Ongoing Research Funded by DHF

How to Optimize Control of Acid Reflux to Reduce the Risk of Cancers in Barrett’s Esophagus

2018  | Disease: Barrett’s EsophagusEsophageal Diseases

Principal Researcher: Sri Komanduri, MD

Co-Principal Researcher: Joseph Triggs MD, PhD | Co-Principal Researcher: Guang-Yu Yang, MD, PhD | 

Barrett’s Esophagus (BE) occurs when damaging acid reflux causes the lining of the esophagus to change from normal to pre-cancerous tissue. Although BE can be effectively treated with acid-blocking medications, some patients with more advanced disease often require endoscopic therapy to remove the abnormal tissue. While many experience successful outcomes with this treatment option, some 5 to 25 percent will redevelop the disease; recurrence puts patients at increasing high risk for esophageal cancer or adenocarcinoma. With a five-year survival rate of about 20 percent, this deadly cancer has increased by a factor of more than seven in the past 40 years. Many risk factors contribute to BE, including gender, with men are at higher risk than women; chronic heartburn and acid reflux, especially before age 30; and smoking. Interesting, the disorder has developed with increasing frequency in non-smoking young men between the ages of 20 to 45.

Sri Komanduri, MD, Director of Interventional Endoscopy at Northwestern Medicine and his research team previously found that persistent acid reflux in patients who have undergone endoscopic therapy likely causes recurrent BE. Currently, these patients must undergo placement of an uncomfortable transnasal catheter over a 24-hour period to assess and measure persistent acid reflux. This testing helps gastroenterology specialists to determine the best treatment options: a combination of medications and endoscopic treatment or perhaps a referral for surgery. Due to costs and patient intolerance, though, this type of reflux testing has proven to be impractical.

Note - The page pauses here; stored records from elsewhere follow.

-- ==== Sys2Proof/Laws/Ops.lean ====
section
/-! SUPPORT. The shared operations: what counting, CPL entries, events, log records and completions leave unchanged, and where a completion goes. -/
namespace Sys2Proof.Machine
open Sys2Proof

/-- What every step of a fold keeps, the fold keeps. -/
theorem foldl_keeps {α β : Type} (g : State → β) (f : State → α → State) (h : ∀ t x, g (f t x) = g t) (l : List α) (s : State) :
    g (l.foldl f s) = g s := by
  induction l generalizing s with
  | nil => rfl
  | cons x l ih => rw [List.foldl_cons, ih, h]

/-- What holds at the start of a fold and is kept by every step holds at its end. -/
theorem foldl_inv {α : Type} (P : State → Prop) (f : State → α → State) (h : ∀ t x, P t → P (f t x)) (l : List α) (s : State) (hs : P s) :
    P (l.foldl f s) := by
  induction l generalizing s with
  | nil => exact hs
  | cons x l ih => exact ih _ (h _ _ hs)


@[simp] theorem setPerfCount_hs (s : State) (c v : Nat) : (setPerfCount s c v).hs = s.hs := by
  simp [setPerfCount]
@[simp] theorem setPerfCount_time (s : State) (c v : Nat) : (setPerfCount s c v).time = s.time := by
  simp [setPerfCount]
@[simp] theorem setPerfCount_ens (s : State) (c v : Nat) : (setPerfCount s c v).ens = s.ens := by
  simp [setPerfCount]
@[simp] theorem setPerfCount_clap (s : State) (c v : Nat) : (setPerfCount s c v).clap = s.clap := by
  simp [setPerfCount]
@[simp] theorem setPerfCount_loops (s : State) (c v : Nat) : (setPerfCount s c v).loops = s.loops := by
  simp [setPerfCount]
@[simp] theorem setPerfCount_outs (s : State) (c v : Nat) : (setPerfCount s c v).outs = s.outs := by
  simp [setPerfCount]
@[simp] theorem setPerfCount_cues (s : State) (c v : Nat) : (setPerfCount s c v).cues = s.cues := by
  simp [setPerfCount]
@[simp] theorem setPerfCount_gnss (s : State) (c v : Nat) : (setPerfCount s c v).gnss = s.gnss := by
  simp [setPerfCount]
@[simp] theorem setPerfCount_ports (s : State) (c v : Nat) : (setPerfCount s c v).ports = s.ports := by
  simp [setPerfCount]
@[simp] theorem setPerfCount_stv (s : State) (c v : Nat) : (setPerfCount s c v).stv = s.stv := by
  simp [setPerfCount]
@[simp] theorem setPerfCount_ptp (s : State) (c v : Nat) : (setPerfCount s c v).ptp = s.ptp := by
  simp [setPerfCount]
@[simp] theorem setPerfCount_ntp (s : State) (c v : Nat) : (setPerfCount s c v).ntp = s.ntp := by
  simp [setPerfCount]
@[simp] theorem setPerfCount_ran (s : State) (c v : Nat) : (setPerfCount s c v).ran = s.ran := by
  simp [setPerfCount]
@[simp] theorem setPerfCount_areas (s : State) (c v : Nat) : (setPerfCount s c v).areas = s.areas := by
  simp [setPerfCount]
@[simp] theorem setPerfCount_host (s : State) (c v : Nat) : (setPerfCount s c v).host = s.host := by
  simp [setPerfCount]
@[simp] theorem setPerfCount_gov (s : State) (c v : Nat) : (setPerfCount s c v).gov = s.gov := by
  simp [setPerfCount]
@[simp] theorem setPerfCount_log (s : State) (c v : Nat) : (setPerfCount s c v).log = s.log := by
  simp [setPerfCount]
@[simp] theorem setPerfCount_sheets (s : State) (c v : Nat) : (setPerfCount s c v).sheets = s.sheets := by
  simp [setPerfCount]
@[simp] theorem setPerfCount_fw (s : State) (c v : Nat) : (setPerfCount s c v).fw = s.fw := by
  simp [setPerfCount]
@[simp] theorem setPerfCount_perf (s : State) (c v : Nat) : (setPerfCount s c v).perf = s.perf := by
  simp [setPerfCount]
@[simp] theorem setPerfCount_wrap (s : State) (c v : Nat) : (setPerfCount s c v).wrap = s.wrap := by
  simp [setPerfCount]
@[simp] theorem setPerfCount_pwr (s : State) (c v : Nat) : (setPerfCount s c v).pwr = s.pwr := by
  simp [setPerfCount]
@[simp] theorem setPerfCount_ticks (s : State) (c v : Nat) : (setPerfCount s c v).ticks = s.ticks := by
  simp [setPerfCount]
@[simp] theorem setPerfCount_fresh (s : State) (c v : Nat) : (setPerfCount s c v).fresh = s.fresh := by
  simp [setPerfCount]
@[simp] theorem setPerfCount_out (s : State) (c v : Nat) : (setPerfCount s c v).out = s.out := by
  simp [setPerfCount]
@[simp] theorem setPerfCount_pending (s : State) (c v : Nat) : (setPerfCount s c v).pending = s.pending := by
  simp [setPerfCount]
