theorem Evolves.cueFinish (hs : Evolves s₀ s) {g cause} : Evolves s₀ (cueFinish s g cause) := by
  unfold Machine.cueFinish
  extract_lets u u1 _ u2 u3 u4
  have hu : Evolves s₀ u := hs.cueSkipEnd
  have hu1 : Evolves s₀ u1 := hu.foldl fun _ _ hu => hu.cuePinRunEnd.ite hu
  have hu2 : Evolves s₀ u2 := hu1.setF.setF
  have hu3 : Evolves s₀ u3 := hu2.notice
  have hu4 : Evolves s₀ u4 := hu3.setCue
  refine hu4.foldl fun v5 _ hv5 => ?_
  split
  · exact hv5.sentTo.finish
  · exact hv5.finish

theorem Evolves.execCueEnd (hs : Evolves s₀ s) {cue_ ticks} : NextMeets (execCueEnd cue_ ticks s) (Evolves s₀) := by
  unfold Machine.execCueEnd
  extract_lets u
  have hu : Evolves s₀ u := hs.advance
  refine hu.next.ite (hu.cueFinish.cueSettle.next.ite (hu.cueFinish.cueSettle.next.ite ?_))
  split
  · exact (hu.cueFinish.cueSettle.ite hu).next
  · exact hu.next

theorem Evolves.execCueArm (hs : Evolves s₀ s) {h a} : NextMeets (execCueArm h a s) (Evolves s₀) := by
  unfold Machine.execCueArm
  refine hs.badArg.next.ite (hs.complete.next.ite (hs.complete.next.ite (hs.badArg.next.ite (hs.complete.next.ite ?_))))
  refine hs.badArg.next.ite ?_
  split
  · exact hs.deniedBy.next
  · exact hs.setCue.setF.sentTo.complete.next

theorem Evolves.execCueCancel (hs : Evolves s₀ s) {h a} : NextMeets (execCueCancel h a s) (Evolves s₀) := by
  unfold Machine.execCueCancel
  refine hs.badArg.next.ite (hs.complete.next.ite (hs.badArg.next.ite (hs.complete.next.ite ?_)))
  extract_lets _ _ u
  have hu : Evolves s₀ u := hs.begins.setCue
  exact hs.begins.setCue.next.ite (hu.cueFinish.cueSettle.next.ite (hs.complete.next.ite (hs.badArg.next.ite hs.begins.setCue.next)))

theorem Evolves.execCueQuery (hs : Evolves s₀ s) {h cue_} : NextMeets (execCueQuery h cue_ s) (Evolves s₀) := by
  unfold Machine.execCueQuery
  refine hs.badArg.next.ite (hs.complete.next.ite ?_)
  extract_lets
  split
  · exact hs.sentTo.complete.next
  · exact hs.complete.next

theorem Evolves.execCueRingTimerRelease (hs : Evolves s₀ s) {dst} : NextMeets (execCueRingTimerRelease dst s) (Evolves s₀) :=
  (hs.emit.frame.ite hs).next

theorem Evolves.execCuePinCfgWrite (hs : Evolves s₀ s) {pin value} : NextMeets (execCuePinCfgWrite pin value s) (Evolves s₀) :=
  hs.violation.next.ite hs.regWrite.cuePinSettle.next

theorem Evolves.execCaptureEdge (hs : Evolves s₀ s) {ch} : NextMeets (execCaptureEdge ch s) (Evolves s₀) := by
  unfold Machine.execCaptureEdge
  split
  · exact hs.next
  · exact hs.next.ite (hs.frame.inc.frame.next.ite (hs.frame.areaPut.frame.ite hs.frame.areaPut.frame.frame.notice).next)

theorem Evolves.captureRidx (hs : Evolves s₀ s) {value} : Evolves s₀ (captureRidx s value) := hs.wr.frame.ite hs.violation

theorem Evolves.execTodMessageSend (hs : Evolves s₀ s) {ticks} : NextMeets (execTodMessageSend ticks s) (Evolves s₀) := by
  unfold Machine.execTodMessageSend
  extract_lets u _ _ _ u1
  have hu : Evolves s₀ u := hs.advance
  have hu1 : Evolves s₀ u1 := hu.setB
  split
  · exact hu.next
  · exact hu.next.ite (hu1.frame.next.ite hu.emit.sentTo.setB.frame.next)

theorem Evolves.execTodMessageReceive (hs : Evolves s₀ s) {bytes} : NextMeets (execTodMessageReceive bytes s) (Evolves s₀) := by
  unfold Machine.execTodMessageReceive
  refine hs.next.ite (hs.incF.next.ite ?_)
  extract_lets _ _ _ _ u
  have hu : Evolves s₀ u := hs.todReject.ite hs
  refine hs.todReject.next.ite (hu.frame.next.ite ?_)
  split
  · exact hs.todAccept.todLabel.next.ite hs.todReject.next
  · exact hs.todReject.next

/-! ### Outputs -/

theorem Evolves.outSlateSent (hs : Evolves s₀ s) {o d} : Evolves s₀ (outSlateSent s o d) := by
  unfold Machine.outSlateSent
  split
  · exact hs.sentTo
  · exact hs.sentTo.nextFresh

theorem Evolves.outRun (hs : Evolves s₀ s) {o} : Evolves s₀ (outRun s o) := hs.setF.emit.event

theorem Evolves.outStopped (hs : Evolves s₀ s) {o cause forced} : Evolves s₀ (outStopped s o cause forced) := by
  unfold Machine.outStopped
  extract_lets _ u _ u1 u2 u3 u4
  have hu : Evolves s₀ u := hs.emit.ite (hs.emit.ite hs)
  have hu1 : Evolves s₀ u1 := hu.setOut
  have hu2 : Evolves s₀ u2 := hu1.setF.setF.setB
  have hu3 : Evolves s₀ u3 := hu2.setB.setB.setB
  have hu4 : Evolves s₀ u4 := hu3.setF
  exact hu4.event.ite hu4.logEvent

theorem Evolves.outStartDone (hs : Evolves s₀ s) {h a} : Evolves s₀ (outStartDone s h a) := by
  unfold Machine.outStartDone
  extract_lets _ u
  have hu : Evolves s₀ u := hs.foldl fun _ _ hu => hu.setOut.ite hu.setOut.setF
  split
  · exact hu.finish
  · exact hu.finish.ite hu.outSlateSent.finish
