/-- The half that 31 bits hold; none for a reserved POP (R94). -/
def halfOf (x : BitVec 31) : Option Half :=
  (POp.ofCode (x.extractLsb' 24 7).toNat).map fun p =>
    { op := p, d := x.extractLsb' 14 10, a := x.extractLsb' 4 10, pred := x.extractLsb' 1 3, neg := x.getLsbD 0 }

/-! ## Words -/

/-- The instruction of a word that stands inside a clause (R70). -/
def decode (w : DWord) : Except DecodeErr Instr :=
  match (w >>> 62).toNat with
  | 0 => if assignedOpcode ((w >>> 52).toNat % 1024) then decodeRaw (Raw.ofWord w) else .ok (.unassignedOpcodeWord w)
  | 1 =>
    match halfOf (w.extractLsb' 31 31), halfOf (w.extractLsb' 0 31) with
    | some h1, some h2 => .ok (.pairedWord h1 h2)
    | _, _ => .ok (.unassignedOpcodeWord w)
  | 2 => .error .header
  | _ => .ok (.unassignedOpcodeWord w)

/-- Whether a word is refused in the user view before its fields are looked at (R86 step 2): an opcode from 3C0h, `ctlget` or
`ctlset` of a number from 200h, or `enrd.clr` (R433). -/
def privilegedWord (w : DWord) : Bool :=
  decide ((w >>> 62).toNat = 0) &&
    (let r := Raw.ofWord w
     let n := r.op.toNat
     (decide (0x3C0 ≤ n) && decide (n ≤ 0x3C9)) || (decide (n = 0x383) && r.mod.getLsbD 0) || (decide (n = 0x211) && decide (0x200 ≤ r.a.toNat)) ||
       (decide (n = 0x212) && decide (0x200 ≤ r.d.toNat)))

/-- The word of eight bytes, little-endian (R70); none for fewer. -/
def wordOfBytes : List Byte → Option (DWord × List Byte)
  | b0 :: b1 :: b2 :: b3 :: b4 :: b5 :: b6 :: b7 :: rest => some (b7 ++ b6 ++ b5 ++ b4 ++ b3 ++ b2 ++ b1 ++ b0, rest)
  | _ => none

/-- The bytes of a word, lowest address first (R44, R70). -/
def bytesOfWord (w : DWord) : List Byte :=
  [w.extractLsb' 0 8, w.extractLsb' 8 8, w.extractLsb' 16 8, w.extractLsb' 24 8, w.extractLsb' 32 8,
    w.extractLsb' 40 8, w.extractLsb' 48 8, w.extractLsb' 56 8]

/-- The instruction at the head of a list of bytes, with the bytes after it; none where fewer than eight are left. -/
def decodeBytes (bs : List Byte) : Option (Except DecodeErr Instr × List Byte) :=
  (wordOfBytes bs).map fun x => (decode x.1, x.2)

/-- The decoder on a word given as the opcode table numbers its bits: bits above `nbits` are 0, and the word's bytes
pass through the byte form. -/
def decodeTableWord (nbits w : Nat) : Option Instr :=
  match decodeBytes (bytesOfWord (BitVec.ofNat 64 (w % 2 ^ nbits))) with
  | some (.ok i, _) => some i
  | _ => none

/-! ## Clause headers -/

/-- The fields of a clause header (Table 4.2). -/
structure Header where
  wait : BitVec 12
  aflag : Nat
  avalid : Bool
  bflag : Nat
  bvalid : Bool
  count : Nat
  re : Bool
  yld : Bool
deriving DecidableEq, Repr

/-- Whether a word is a clause header by its kind (Table 4.1). -/
def isHeader (w : DWord) : Bool := decide ((w >>> 62).toNat = 2)

/-- Whether a word is a pool header by its kind (Table 4.1). -/
def isPool (w : DWord) : Bool := decide ((w >>> 62).toNat = 3)

/-- The legal clause header that a word of kind 10b holds (R75). -/
def headerOf (w : DWord) : Option Header :=
  let h : Header :=
    { wait := w.extractLsb' 0 12, aflag := (w.extractLsb' 12 4).toNat, avalid := w.getLsbD 16,
      bflag := (w.extractLsb' 17 4).toNat, bvalid := w.getLsbD 21, count := (w.extractLsb' 22 4).toNat,
      re := w.getLsbD 26, yld := w.getLsbD 27 }
  if w.extractLsb' 28 34 ≠ 0 ∨ h.count = 0 ∨ 11 < h.aflag ∨ 11 < h.bflag ∨ (h.avalid = false ∧ h.aflag ≠ 0) ∨
      (h.bvalid = false ∧ h.bflag ≠ 0) then none
  else some h

/-- The word of a clause header. -/
def Header.word (h : Header) : DWord :=
  2#2 ++ 0#34 ++ BitVec.ofBool h.yld ++ BitVec.ofBool h.re ++ BitVec.ofNat 4 h.count ++ BitVec.ofBool h.bvalid ++
    BitVec.ofNat 4 h.bflag ++ BitVec.ofBool h.avalid ++ BitVec.ofNat 4 h.aflag ++ h.wait

/-! ## The encoder -/

/-- The fields of a `ctlget` (R249). -/
def Ctl.rawGet (c : Ctl) (d : Dst) (r : CtlReg) : Raw := c.raw 0x211 d.code (BitVec.ofNat 10 r.code) 0 0 0

/-- The fields of a `ctlset` (R249). -/
def Ctl.rawSet (c : Ctl) (r : CtlReg) : Src → Raw
  | .reg a => c.raw 0x212 (BitVec.ofNat 10 r.code) a.code 0 0 0
  | .imm w => c.rawImm 0x212 (BitVec.ofNat 10 r.code) 0 w 1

Studies of patients without endoscopically-treated BE have suggested consistent changes in the lining of esophageal biopsy samples, which strongly indicate uncontrolled acid reflux. Extrapolating from this observation, Dr. Komanduri and colleagues hope to see if such changes occur in a different patient population:  individuals who have had endoscopic therapy for BE. Thanks to a grant from the Digestive Health Foundation, the investigators will study tissue samples already collected during routine surveillance endoscopies. They plan to look for tissue markers to indicate which BE patients, who have undergone endoscopic treatment for their disease, are at high risk of developing cancer.

Improving cancer detection in this way could allow for earlier intervention for this highly treatable but potentially fatal disease. The introduction of less-invasive reflux testing after endoscopic therapy for BE could significantly optimize outcomes and save many more lives. This novel method would allow patients and providers to make more informed decisions about treatment options and risk recurrence and limit the use of costly and unpleasant procedures that today deter many patients.